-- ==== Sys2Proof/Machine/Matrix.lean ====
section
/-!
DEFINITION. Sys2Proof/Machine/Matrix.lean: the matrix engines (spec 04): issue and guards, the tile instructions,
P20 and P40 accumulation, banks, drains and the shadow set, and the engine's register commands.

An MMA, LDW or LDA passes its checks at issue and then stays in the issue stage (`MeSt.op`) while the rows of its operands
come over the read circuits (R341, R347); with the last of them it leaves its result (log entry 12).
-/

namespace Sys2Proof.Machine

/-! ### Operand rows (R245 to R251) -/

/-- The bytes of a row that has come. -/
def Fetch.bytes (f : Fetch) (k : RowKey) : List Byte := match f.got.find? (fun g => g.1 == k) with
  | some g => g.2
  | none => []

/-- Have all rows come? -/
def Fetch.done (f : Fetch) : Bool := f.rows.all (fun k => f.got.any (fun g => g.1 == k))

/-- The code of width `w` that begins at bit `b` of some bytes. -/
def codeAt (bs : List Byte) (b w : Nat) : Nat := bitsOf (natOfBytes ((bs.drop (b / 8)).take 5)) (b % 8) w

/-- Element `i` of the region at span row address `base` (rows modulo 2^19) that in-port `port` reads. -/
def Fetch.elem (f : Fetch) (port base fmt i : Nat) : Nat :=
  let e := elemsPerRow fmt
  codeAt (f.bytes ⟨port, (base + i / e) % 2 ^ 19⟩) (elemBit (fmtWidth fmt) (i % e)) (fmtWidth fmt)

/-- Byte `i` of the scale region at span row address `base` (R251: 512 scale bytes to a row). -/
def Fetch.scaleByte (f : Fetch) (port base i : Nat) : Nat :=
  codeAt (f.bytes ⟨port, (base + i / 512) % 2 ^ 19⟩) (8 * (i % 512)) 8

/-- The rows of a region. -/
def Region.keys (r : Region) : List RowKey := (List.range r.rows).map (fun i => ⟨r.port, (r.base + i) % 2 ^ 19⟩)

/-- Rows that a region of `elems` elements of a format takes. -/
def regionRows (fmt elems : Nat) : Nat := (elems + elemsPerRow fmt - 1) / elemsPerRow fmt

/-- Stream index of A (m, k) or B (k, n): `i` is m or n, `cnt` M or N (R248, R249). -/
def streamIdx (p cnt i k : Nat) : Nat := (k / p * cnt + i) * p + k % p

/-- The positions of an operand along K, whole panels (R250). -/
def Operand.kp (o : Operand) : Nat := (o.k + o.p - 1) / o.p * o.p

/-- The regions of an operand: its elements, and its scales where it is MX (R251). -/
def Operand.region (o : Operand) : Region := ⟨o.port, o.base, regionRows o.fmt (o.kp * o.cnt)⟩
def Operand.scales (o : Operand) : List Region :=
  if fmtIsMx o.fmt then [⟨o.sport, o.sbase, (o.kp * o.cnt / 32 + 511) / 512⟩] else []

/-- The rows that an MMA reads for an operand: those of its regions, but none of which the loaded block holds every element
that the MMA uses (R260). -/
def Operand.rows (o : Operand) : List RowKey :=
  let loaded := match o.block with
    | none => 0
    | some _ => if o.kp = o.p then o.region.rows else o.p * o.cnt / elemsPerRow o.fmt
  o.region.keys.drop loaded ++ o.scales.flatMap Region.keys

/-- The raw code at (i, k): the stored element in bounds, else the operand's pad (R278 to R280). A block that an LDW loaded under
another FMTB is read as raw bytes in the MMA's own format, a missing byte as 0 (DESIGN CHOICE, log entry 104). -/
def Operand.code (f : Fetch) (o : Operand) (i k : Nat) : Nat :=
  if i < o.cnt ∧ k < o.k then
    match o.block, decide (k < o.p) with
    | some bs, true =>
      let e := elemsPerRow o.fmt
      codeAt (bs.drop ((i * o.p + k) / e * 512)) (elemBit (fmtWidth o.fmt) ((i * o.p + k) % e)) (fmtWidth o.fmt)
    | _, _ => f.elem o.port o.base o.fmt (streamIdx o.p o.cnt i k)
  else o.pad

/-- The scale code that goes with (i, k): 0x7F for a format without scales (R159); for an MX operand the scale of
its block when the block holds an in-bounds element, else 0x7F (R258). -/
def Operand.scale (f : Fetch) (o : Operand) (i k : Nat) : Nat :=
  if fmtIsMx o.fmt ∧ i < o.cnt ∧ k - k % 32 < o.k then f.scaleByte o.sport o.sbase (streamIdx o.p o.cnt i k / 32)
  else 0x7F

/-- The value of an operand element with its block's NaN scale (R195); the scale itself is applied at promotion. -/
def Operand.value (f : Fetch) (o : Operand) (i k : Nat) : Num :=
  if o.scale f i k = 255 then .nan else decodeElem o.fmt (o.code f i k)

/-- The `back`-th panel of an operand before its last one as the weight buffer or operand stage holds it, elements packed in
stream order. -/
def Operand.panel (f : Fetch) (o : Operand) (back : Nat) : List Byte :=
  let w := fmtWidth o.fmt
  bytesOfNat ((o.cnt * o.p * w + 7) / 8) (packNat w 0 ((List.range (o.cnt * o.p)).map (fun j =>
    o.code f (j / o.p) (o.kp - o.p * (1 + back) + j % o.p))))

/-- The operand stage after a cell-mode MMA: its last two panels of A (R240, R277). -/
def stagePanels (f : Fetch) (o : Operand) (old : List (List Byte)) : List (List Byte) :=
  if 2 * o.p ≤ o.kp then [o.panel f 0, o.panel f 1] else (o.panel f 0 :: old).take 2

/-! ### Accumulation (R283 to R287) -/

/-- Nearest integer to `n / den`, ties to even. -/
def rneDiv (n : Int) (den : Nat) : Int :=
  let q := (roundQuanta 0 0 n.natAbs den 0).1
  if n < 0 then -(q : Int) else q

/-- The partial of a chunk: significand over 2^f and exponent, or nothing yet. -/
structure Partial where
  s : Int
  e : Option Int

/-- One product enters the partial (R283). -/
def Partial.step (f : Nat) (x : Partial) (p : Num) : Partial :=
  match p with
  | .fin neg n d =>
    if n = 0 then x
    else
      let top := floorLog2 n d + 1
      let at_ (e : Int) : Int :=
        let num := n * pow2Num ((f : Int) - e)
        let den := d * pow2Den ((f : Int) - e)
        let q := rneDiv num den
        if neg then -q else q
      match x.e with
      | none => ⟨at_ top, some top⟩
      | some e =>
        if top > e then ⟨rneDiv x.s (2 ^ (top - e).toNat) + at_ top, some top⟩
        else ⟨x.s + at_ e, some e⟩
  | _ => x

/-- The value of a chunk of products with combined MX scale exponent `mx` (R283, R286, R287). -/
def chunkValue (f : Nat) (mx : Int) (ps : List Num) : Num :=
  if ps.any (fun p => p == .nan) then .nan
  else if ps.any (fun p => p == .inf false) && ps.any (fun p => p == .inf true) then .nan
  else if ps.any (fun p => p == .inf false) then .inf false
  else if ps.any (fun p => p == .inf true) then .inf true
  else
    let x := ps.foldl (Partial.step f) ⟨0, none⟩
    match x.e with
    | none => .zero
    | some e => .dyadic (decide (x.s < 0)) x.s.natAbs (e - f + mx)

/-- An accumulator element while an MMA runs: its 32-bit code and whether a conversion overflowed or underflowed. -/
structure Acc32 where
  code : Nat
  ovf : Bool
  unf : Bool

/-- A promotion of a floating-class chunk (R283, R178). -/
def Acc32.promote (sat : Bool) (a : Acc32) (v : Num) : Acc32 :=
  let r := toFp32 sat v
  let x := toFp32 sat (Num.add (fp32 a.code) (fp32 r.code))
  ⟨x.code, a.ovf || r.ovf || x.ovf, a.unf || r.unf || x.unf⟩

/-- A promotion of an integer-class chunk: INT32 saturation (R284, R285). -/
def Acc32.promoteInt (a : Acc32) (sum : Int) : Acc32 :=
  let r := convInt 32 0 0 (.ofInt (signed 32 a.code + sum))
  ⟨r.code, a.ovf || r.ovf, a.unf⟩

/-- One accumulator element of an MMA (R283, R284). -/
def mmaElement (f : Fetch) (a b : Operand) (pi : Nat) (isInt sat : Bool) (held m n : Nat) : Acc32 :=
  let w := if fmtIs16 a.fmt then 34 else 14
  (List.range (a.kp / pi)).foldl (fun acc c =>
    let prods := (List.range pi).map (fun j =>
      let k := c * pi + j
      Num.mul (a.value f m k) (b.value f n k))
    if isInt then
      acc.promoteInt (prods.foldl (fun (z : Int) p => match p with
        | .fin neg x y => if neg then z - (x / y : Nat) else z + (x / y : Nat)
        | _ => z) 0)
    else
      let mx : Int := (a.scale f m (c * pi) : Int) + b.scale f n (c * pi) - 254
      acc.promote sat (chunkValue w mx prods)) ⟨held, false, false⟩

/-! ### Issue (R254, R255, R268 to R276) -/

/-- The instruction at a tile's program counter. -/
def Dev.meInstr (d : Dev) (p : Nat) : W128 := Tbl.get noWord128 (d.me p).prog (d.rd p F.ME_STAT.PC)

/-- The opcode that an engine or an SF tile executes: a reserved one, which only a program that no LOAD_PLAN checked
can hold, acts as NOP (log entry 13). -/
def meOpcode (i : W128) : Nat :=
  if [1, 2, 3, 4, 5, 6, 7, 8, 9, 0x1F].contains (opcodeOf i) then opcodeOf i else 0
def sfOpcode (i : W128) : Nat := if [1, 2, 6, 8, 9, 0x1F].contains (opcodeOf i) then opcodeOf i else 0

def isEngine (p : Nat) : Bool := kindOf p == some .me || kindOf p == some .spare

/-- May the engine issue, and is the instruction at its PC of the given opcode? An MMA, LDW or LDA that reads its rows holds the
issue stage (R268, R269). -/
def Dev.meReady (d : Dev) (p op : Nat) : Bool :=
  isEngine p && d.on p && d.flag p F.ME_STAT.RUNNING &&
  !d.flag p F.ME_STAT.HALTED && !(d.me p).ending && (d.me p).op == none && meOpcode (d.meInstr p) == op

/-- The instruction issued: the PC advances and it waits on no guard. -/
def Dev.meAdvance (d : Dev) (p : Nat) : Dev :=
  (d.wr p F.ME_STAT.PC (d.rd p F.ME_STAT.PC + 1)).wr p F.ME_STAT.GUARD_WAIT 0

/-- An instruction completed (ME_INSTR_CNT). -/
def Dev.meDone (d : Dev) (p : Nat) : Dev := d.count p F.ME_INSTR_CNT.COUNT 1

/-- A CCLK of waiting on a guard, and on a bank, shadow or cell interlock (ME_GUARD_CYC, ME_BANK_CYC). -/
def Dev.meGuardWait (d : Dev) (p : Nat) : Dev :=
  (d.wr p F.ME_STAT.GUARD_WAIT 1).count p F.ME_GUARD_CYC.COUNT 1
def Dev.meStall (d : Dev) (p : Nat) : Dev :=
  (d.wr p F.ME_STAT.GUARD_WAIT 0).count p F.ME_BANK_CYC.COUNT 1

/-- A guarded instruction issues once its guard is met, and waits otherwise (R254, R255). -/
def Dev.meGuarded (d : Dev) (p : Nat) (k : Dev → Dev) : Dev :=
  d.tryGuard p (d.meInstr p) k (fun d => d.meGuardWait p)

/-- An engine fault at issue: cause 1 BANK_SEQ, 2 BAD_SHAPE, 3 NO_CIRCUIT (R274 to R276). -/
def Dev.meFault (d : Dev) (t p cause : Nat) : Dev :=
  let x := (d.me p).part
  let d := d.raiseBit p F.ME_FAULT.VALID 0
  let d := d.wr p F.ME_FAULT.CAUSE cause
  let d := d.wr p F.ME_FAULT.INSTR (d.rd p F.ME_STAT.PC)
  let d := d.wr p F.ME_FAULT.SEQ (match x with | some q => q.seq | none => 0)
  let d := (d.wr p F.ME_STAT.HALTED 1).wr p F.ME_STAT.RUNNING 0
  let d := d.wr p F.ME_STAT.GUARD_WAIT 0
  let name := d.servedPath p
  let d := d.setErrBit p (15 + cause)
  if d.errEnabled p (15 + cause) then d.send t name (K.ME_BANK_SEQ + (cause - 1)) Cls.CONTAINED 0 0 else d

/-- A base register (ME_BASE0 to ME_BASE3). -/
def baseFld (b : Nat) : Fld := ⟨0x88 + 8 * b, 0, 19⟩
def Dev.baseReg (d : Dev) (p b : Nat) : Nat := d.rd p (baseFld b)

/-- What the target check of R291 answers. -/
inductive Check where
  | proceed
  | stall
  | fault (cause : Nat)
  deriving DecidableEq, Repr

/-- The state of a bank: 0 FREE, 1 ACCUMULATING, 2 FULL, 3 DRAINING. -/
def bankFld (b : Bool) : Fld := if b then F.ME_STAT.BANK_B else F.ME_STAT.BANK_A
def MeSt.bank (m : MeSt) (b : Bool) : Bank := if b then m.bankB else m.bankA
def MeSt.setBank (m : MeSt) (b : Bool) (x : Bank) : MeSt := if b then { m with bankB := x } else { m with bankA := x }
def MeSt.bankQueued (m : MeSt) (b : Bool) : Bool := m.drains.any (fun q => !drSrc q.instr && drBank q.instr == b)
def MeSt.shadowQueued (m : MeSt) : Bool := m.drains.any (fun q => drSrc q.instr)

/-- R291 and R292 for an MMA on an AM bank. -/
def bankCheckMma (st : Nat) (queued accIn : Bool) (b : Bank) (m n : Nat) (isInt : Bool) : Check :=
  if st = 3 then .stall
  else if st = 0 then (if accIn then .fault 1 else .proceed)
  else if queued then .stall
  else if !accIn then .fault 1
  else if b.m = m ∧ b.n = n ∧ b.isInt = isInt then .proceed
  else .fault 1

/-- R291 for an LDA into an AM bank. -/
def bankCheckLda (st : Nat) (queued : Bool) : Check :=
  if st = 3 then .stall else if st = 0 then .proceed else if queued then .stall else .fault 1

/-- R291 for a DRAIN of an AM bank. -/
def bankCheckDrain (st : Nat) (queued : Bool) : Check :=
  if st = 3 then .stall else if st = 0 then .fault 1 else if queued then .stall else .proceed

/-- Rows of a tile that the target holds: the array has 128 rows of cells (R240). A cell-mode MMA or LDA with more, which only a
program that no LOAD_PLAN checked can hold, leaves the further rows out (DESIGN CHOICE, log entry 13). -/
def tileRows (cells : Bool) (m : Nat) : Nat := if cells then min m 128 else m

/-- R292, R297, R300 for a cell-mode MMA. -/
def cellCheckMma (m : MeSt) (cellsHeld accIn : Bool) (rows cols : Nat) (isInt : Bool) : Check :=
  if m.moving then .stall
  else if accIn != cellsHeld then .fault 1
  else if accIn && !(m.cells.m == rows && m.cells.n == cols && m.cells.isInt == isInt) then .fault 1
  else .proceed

__ASSIGNMENT__
Could you reproduce exactly the lines of the entries above, from the one with "def Fetch.elem (f" through the one with "def Region.keys (r", and nothing else?

__REPLY TO THE TASK__
def Fetch.elem (f : Fetch) (port base fmt i : Nat) : Nat :=
  let e := elemsPerRow fmt
  codeAt (f.bytes ⟨port, (base + i / e) % 2 ^ 19⟩) (elemBit (fmtWidth fmt) (i % e)) (fmtWidth fmt)

/-- Byte `i` of the scale region at span row address `base` (R251: 512 scale bytes to a row). -/
def Fetch.scaleByte (f : Fetch) (port base i : Nat) : Nat :=
  codeAt (f.bytes ⟨port, (base + i / 512) % 2 ^ 19⟩) (8 * (i % 512)) 8

/-- The rows of a region. -/
def Region.keys (r : Region) : List RowKey := (List.range r.rows).map (fun i => ⟨r.port, (r.base + i) % 2 ^ 19⟩)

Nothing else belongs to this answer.